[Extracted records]
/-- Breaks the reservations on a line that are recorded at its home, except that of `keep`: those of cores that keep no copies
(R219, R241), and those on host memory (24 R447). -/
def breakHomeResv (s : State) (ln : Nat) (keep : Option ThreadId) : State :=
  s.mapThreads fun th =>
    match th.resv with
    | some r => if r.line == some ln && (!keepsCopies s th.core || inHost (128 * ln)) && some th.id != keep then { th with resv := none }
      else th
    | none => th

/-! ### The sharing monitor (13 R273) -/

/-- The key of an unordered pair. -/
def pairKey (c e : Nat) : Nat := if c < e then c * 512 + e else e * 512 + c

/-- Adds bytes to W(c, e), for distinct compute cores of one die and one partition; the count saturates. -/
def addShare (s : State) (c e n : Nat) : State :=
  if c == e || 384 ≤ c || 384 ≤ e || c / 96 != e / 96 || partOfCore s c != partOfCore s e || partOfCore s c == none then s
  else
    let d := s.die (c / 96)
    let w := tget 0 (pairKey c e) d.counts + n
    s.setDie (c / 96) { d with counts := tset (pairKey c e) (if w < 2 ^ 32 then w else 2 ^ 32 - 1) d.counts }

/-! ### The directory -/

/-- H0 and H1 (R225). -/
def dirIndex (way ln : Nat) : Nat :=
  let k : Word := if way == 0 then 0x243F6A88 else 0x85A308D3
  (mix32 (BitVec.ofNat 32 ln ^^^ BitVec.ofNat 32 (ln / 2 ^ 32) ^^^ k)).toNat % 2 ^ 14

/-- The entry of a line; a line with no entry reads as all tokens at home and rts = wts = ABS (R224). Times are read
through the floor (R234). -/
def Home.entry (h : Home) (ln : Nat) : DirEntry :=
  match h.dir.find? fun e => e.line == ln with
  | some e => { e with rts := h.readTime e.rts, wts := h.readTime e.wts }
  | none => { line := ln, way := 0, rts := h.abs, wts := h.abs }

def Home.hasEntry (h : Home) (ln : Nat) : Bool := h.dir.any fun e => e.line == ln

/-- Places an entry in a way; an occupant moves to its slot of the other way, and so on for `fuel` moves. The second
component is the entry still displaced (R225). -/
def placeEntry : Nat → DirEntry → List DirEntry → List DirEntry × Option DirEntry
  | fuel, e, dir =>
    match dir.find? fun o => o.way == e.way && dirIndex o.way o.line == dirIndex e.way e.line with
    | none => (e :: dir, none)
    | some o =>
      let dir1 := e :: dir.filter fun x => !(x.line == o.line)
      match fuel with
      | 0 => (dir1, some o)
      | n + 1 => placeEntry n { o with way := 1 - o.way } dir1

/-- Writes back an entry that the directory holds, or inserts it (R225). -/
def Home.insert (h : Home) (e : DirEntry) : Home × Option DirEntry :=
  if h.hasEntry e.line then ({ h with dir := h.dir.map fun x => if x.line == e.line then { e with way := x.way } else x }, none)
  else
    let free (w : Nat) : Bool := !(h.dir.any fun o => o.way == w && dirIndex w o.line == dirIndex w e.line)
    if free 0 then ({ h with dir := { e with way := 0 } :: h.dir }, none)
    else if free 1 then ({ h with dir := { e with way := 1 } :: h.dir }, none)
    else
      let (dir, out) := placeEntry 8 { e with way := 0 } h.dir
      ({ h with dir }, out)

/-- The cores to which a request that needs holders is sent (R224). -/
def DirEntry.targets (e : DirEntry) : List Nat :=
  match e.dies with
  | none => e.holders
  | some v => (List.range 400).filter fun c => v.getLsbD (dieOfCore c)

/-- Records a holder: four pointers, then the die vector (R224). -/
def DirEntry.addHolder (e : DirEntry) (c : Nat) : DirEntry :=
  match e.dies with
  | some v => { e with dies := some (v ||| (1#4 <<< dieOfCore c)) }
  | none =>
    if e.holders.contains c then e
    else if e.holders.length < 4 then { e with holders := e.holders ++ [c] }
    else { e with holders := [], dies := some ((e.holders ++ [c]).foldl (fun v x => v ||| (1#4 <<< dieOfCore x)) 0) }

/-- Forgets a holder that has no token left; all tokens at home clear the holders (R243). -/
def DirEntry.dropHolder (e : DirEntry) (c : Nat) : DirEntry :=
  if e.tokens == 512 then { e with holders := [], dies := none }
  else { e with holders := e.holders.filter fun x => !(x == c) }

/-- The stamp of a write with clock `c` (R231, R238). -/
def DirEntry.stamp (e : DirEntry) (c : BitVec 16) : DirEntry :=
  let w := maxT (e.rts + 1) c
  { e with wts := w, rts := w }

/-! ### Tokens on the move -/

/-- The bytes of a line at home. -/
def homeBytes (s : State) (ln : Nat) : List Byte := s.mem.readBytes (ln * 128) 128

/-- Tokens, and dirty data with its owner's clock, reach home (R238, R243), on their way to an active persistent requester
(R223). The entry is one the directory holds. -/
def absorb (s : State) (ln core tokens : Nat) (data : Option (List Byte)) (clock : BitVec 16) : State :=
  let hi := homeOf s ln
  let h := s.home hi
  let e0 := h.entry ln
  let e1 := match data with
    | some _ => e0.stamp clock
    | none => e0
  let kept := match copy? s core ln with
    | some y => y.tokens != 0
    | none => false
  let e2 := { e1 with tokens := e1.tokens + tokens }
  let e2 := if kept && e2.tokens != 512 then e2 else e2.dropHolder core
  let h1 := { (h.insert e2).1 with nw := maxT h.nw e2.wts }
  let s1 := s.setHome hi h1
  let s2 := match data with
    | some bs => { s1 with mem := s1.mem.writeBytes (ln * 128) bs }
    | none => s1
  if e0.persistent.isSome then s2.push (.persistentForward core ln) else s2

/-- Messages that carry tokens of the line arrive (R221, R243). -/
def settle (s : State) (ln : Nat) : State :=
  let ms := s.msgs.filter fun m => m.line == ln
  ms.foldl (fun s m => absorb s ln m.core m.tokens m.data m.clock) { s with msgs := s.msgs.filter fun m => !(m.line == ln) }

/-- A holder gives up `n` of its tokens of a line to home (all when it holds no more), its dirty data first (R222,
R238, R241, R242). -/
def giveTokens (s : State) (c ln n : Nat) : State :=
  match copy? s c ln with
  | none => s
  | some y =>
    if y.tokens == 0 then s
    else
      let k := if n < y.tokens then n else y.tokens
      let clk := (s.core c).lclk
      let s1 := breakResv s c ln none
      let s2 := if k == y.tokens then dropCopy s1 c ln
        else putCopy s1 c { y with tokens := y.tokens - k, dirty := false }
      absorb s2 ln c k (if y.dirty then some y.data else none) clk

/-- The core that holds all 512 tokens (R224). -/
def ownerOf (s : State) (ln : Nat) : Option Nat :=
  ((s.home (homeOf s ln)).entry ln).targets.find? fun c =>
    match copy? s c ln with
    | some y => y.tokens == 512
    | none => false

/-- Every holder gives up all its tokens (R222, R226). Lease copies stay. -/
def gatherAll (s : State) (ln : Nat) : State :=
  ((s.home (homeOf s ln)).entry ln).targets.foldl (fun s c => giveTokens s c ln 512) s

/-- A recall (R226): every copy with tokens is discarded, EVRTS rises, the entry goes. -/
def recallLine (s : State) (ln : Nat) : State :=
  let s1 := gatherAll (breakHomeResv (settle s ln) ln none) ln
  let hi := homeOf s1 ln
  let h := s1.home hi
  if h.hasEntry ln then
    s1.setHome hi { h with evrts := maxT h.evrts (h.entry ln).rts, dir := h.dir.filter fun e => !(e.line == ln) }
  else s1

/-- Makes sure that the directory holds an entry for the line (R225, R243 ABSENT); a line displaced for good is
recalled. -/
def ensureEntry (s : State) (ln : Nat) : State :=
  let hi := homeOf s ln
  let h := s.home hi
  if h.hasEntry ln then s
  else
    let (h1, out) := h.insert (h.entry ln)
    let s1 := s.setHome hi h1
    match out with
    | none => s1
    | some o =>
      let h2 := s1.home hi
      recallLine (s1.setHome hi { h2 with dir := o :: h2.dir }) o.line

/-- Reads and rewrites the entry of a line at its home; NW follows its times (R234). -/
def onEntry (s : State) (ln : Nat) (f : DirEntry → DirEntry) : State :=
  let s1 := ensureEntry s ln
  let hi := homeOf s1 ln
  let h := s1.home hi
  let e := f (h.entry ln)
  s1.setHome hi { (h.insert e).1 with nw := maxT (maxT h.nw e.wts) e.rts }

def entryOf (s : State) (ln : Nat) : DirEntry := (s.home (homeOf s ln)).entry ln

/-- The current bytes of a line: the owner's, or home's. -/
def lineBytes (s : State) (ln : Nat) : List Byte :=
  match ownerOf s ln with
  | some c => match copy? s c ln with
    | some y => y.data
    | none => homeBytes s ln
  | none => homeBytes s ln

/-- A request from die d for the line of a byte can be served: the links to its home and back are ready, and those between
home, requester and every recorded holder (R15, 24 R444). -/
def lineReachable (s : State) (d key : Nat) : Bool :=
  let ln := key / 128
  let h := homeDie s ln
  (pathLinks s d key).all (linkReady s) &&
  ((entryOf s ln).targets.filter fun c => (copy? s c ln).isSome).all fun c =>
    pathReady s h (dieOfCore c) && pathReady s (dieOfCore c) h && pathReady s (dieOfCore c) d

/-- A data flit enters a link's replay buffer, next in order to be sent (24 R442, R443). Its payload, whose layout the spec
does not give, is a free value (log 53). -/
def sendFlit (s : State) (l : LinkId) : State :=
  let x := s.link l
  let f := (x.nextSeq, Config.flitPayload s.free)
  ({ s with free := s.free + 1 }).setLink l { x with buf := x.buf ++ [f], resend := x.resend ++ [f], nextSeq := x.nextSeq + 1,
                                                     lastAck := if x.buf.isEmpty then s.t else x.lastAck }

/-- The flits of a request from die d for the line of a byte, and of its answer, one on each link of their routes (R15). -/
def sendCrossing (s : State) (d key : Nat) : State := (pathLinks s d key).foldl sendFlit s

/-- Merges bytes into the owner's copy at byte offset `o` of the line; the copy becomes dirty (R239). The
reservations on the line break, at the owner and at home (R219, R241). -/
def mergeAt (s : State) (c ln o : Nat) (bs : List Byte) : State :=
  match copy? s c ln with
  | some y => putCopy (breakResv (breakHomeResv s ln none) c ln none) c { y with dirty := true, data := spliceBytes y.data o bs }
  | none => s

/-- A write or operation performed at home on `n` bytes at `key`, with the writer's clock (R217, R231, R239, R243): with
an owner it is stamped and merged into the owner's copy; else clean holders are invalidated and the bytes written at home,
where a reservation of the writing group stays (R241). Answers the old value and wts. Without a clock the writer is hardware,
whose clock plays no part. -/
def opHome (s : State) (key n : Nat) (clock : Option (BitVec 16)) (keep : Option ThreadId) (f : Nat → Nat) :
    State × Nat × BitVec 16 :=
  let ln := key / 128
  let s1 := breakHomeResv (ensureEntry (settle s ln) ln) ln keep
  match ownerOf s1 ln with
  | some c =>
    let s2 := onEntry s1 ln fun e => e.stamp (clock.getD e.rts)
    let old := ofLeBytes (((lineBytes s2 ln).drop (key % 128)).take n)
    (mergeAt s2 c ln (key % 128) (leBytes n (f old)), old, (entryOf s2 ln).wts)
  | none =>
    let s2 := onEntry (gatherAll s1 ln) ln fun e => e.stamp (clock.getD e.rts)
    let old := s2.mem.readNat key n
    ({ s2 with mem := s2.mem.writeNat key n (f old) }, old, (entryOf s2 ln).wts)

(Required action):
Your task is to find each line in the entries that contains the string "dirty" and copy it.

(Completed task):
/-- Tokens, and dirty data with its owner's clock, reach home (R238, R243), on their way to an active persistent requester
/-- A holder gives up `n` of its tokens of a line to home (all when it holds no more), its dirty data first (R222,
        else putCopy s1 c { y with tokens := y.tokens - k, dirty := false }
      absorb s2 ln c k (if y.dirty then some y.data else none) clk
/-- Merges bytes into the owner's copy at byte offset `o` of the line; the copy becomes dirty (R239). The
  | some y => putCopy (breakResv (breakHomeResv s ln none) c ln none) c { y with dirty := true, data := spliceBytes y.data o bs }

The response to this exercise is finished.